Second grade, I remind you. There are college-level classes working on this idea. Hell, I'm still working on this idea daily! Would that I had this kind of exposure to the process when I was seven years old!

***

I was hurriedly ironing a shirt a couple of mornings ago as we were going through our usual, stress-filled weekday morning. (Piper would be late to school again.) Zuzu, already prepared to leave and with some free time on her hands, was creating a scene on the ottoman behind me, casting a couple of kitchen utensils with funny arms and legs as her actors. One of the absolute delights in Laura's and my life is to hear Zuzu weave one of these "scenes." Normally, there is armhair-raising peril involved -- someone is drowning in an ocean of lava (read: carpet) or dangerously hanging over a precipice (read: radiator cover), and a rescue team of Bitty Babies™ and Legos™ are needed at once to ensure a safe rescue. But this morning's scene was notable for its banality:

French Whip: Look what I found!

Spoon: What is it?

French Whip: A book!

Spoon: Wow! Are you going to read it?

French Whip: Yes! I'm going to take it home!

Spoon: You can't do that!

French Whip: Why not?

Spoon: It might belong to someone else!

French Whip: You're right! Maybe we should find out who it belongs to!

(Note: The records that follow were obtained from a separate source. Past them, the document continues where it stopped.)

/-- A word that was stored and has not gone through the sequence of 20_memory.md R281 yet: where it is, as its address divided
by 4 or, in the ITCM, its offset in the RAM divided by 4; the values it had since it last had; and how far the sequence has
come. `cleaned`: its line cleaned to memory since. `pushed`: a DSB since that. `dropped`: its line of the instruction cache
invalidated since that. `forgotten`: the branch predictor invalidated, since that in Cacheable memory, else since the store.
`finished`: the DSB that ends these. The ISB after it ends the sequence. -/
structure Unsynced where
  word : Nat
  memory : CodeMemory
  values : List Word
  cleaned : Bool
  pushed : Bool
  dropped : Bool
  forgotten : Bool
  finished : Bool
  deriving DecidableEq, Repr

/-- The machine. `cfg`, `free`, `upkeep` and `unsynced` are the model's own: the build, the number of free values drawn so
far, and what U22 and U26 look at (log entries 13, 79, 80). `otherDbg` and `otherPmu` are the other processor's registers that
the debug window reaches (64_debug_pmu.md R770), `otherSmp` its ACTLR.SMP, which SCU Configuration shows (61_scu.md R587). -/
structure State where
  cfg : Config
  pins : Pins
  /-- r0 to r14 of User mode, then r8_fiq to r14_fiq, then r13 and r14 of irq, svc, abt and und (10_state.md R31). -/
  regs : Vector Word 30
  /-- The address of the instruction to execute; R15 reads as this plus 8 (10_state.md R30). -/
  pc : Word
  cpsr : Word
  /-- SPSR_fiq, SPSR_irq, SPSR_svc, SPSR_abt, SPSR_und (10_state.md R37). -/
  spsr : Vector Word 5
  cp15 : Cp15
  pmu : Pmu
  dbg : Debug
  otherPmu : Pmu
  otherDbg : Debug
  otherSmp : Bool
  fpu : Fpu
  /-- The local exclusive monitor: true is exclusive (10_state.md R50). -/
  monitor : Bool
  /-- A pending asynchronous abort; the value is true for SLVERR, false for DECERR (10_state.md R51). -/
  pendingAbort : Option Bool
  eventReg : Bool
  standby : Standby
  mem : List Host.Cell
  itcm : Tcm
  dtcm : Tcm
  dcache : CacheRam
  icache : CacheRam
  scu : Scu
  gic : Gic
  timers : Timers
  outs : Outputs
  upkeep : CacheUpkeep
  /-- The words stored and not yet synchronised with instruction fetch, the latest first. -/
  unsynced : List Unsynced
  free : Nat
  deriving DecidableEq, Repr

/-- A Bool as bit `k` of a word. -/
def bitAt (b : Bool) (k : Nat) : Word := if b then 1#32 <<< k else 0

/-- The size field of a TCM region register (11_cp15_registers.md R155). -/
def tcmSizeCode : RamSize → Word
  | .none => 0 | .kb4 => 3 | .kb8 => 4 | .kb16 => 5 | .kb32 => 6 | .kb64 => 7 | .kb128 => 8

/-- SCTLR after reset (11_cp15_registers.md R120). -/
def resetSctlr (cfg : Config) : Word :=
  0x00C50078 ||| bitAt cfg.teinit 30 ||| bitAt cfg.cfgnmfi 27 ||| bitAt cfg.cfgend 25 ||| bitAt cfg.vinithi 13

/-- ITCMRR after reset (11_cp15_registers.md R156). -/
def resetItcmrr (cfg : Config) : Word :=
  (if cfg.initram && cfg.vinithi then 0xFFFF0000 else 0) ||| (tcmSizeCode cfg.itcm <<< 2)
    ||| bitAt (cfg.initram && cfg.itcm != .none) 0

/-- CP15 after reset (10_state.md R40). Registers without a reset value in the spec hold 0 (log entry 6). -/
def Cp15.reset (cfg : Config) : Cp15 where
  sctlr := resetSctlr cfg
  actlr := bitAt (cfg.ecc && cfg.itcmeccen) 10
  cpacr := 0
  csselr := 0
  dfsr := 0
  ifsr := 0
  dfar := 0
  ifar := 0
  rgnr := 0
  drbar := Vector.replicate 16 0
  drsr := Vector.replicate 16 0
  dracr := Vector.replicate 16 0
  dtcmrr := tcmSizeCode cfg.dtcm <<< 2
  itcmrr := resetItcmrr cfg
  contextidr := 0
  tpidrurw := 0
  tpidruro := 0
  tpidrprw := 0
  pcr := 0x00000020
  radrlo := 0
  radrhi := 0
  raeccr := 0
  deer := Vector.replicate 3 0
  ieer := Vector.replicate 3 0
  dtcmeer := 0
  itcmeer := 0

/-- The PMU after reset (64_debug_pmu.md R731, R732). Counters and event types hold 0 (log entry 7). -/
def Pmu.reset : Pmu where
  pmcr := 0x41174000
  cnten := 0
  ovsr := 0
  selr := 0
  ccntr := 0
  evtyper := Vector.replicate 8 0
  evcntr := Vector.replicate 8 0
  userenr := 0
  inten := 0

/-- The debug registers after reset: HALTED = 0 (64_debug_pmu.md R750), the rest 0, and DBGPRSR's Sticky Reset Status 1
(log entry 8). -/
def Debug.reset : Debug where
  dscr := 0
  dtrrx := 0
  dtrtx := 0
  itr := 0
  wfar := 0
  vcr := 0
  drcr := 0
  bvr := Vector.replicate 6 0
  bcr := Vector.replicate 6 0
  wvr := Vector.replicate 4 0
  wcr := Vector.replicate 4 0
  prcr := 0
  stickyReset := true
  claim := 0
  lock := 0
  pmuClaim := 0
  pmuLock := 0

/-- A cache with every line invalid and every RAM word 0 (log entry 11). -/
def CacheRam.reset : CacheRam where
  tag := []
  data := []
  tagEcc := []
  dataEcc := []

/-- Nothing invalidated yet, and nothing due to be cleaned or synchronised. -/
def CacheUpkeep.reset : CacheUpkeep where
  instruction := false
  data := Vector.replicate 64 0
  cleaned := Vector.replicate 64 0xFFFFFFFF
  isb := true
  dsb := false

/-- Caches that a processor finds as it left them: nothing is due but the DSB before a change of SCTLR.C (65_power_mp.md
R806). -/
def CacheUpkeep.kept : CacheUpkeep where
  instruction := true
  data := Vector.replicate 64 0xFFFFFFFF
  cleaned := Vector.replicate 64 0xFFFFFFFF
  isb := true
  dsb := false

Suddenly, as if she'd forgotten something important, she threw down the utensils, boarded her Razor scooter -- who has time for walking around the house? -- and tore down the hallway to the bathroom.

"Mom!" she insisted. "You shouldn't take things that aren't yours!"

And after receiving her mother's agreement/confirmation, she re-boarded her vehicle and kick-pushed down to the living room.

I was overcome briefly with awe. It was a whole different kind of storytelling: the moral tale, acted out right in front of me (well, okay, behind me), complete with the moral stated distinctly to an audience at the end.

Susannah may not have the same inclinations toward writing that Piper has shown, but there is no question that we are a family of storytellers.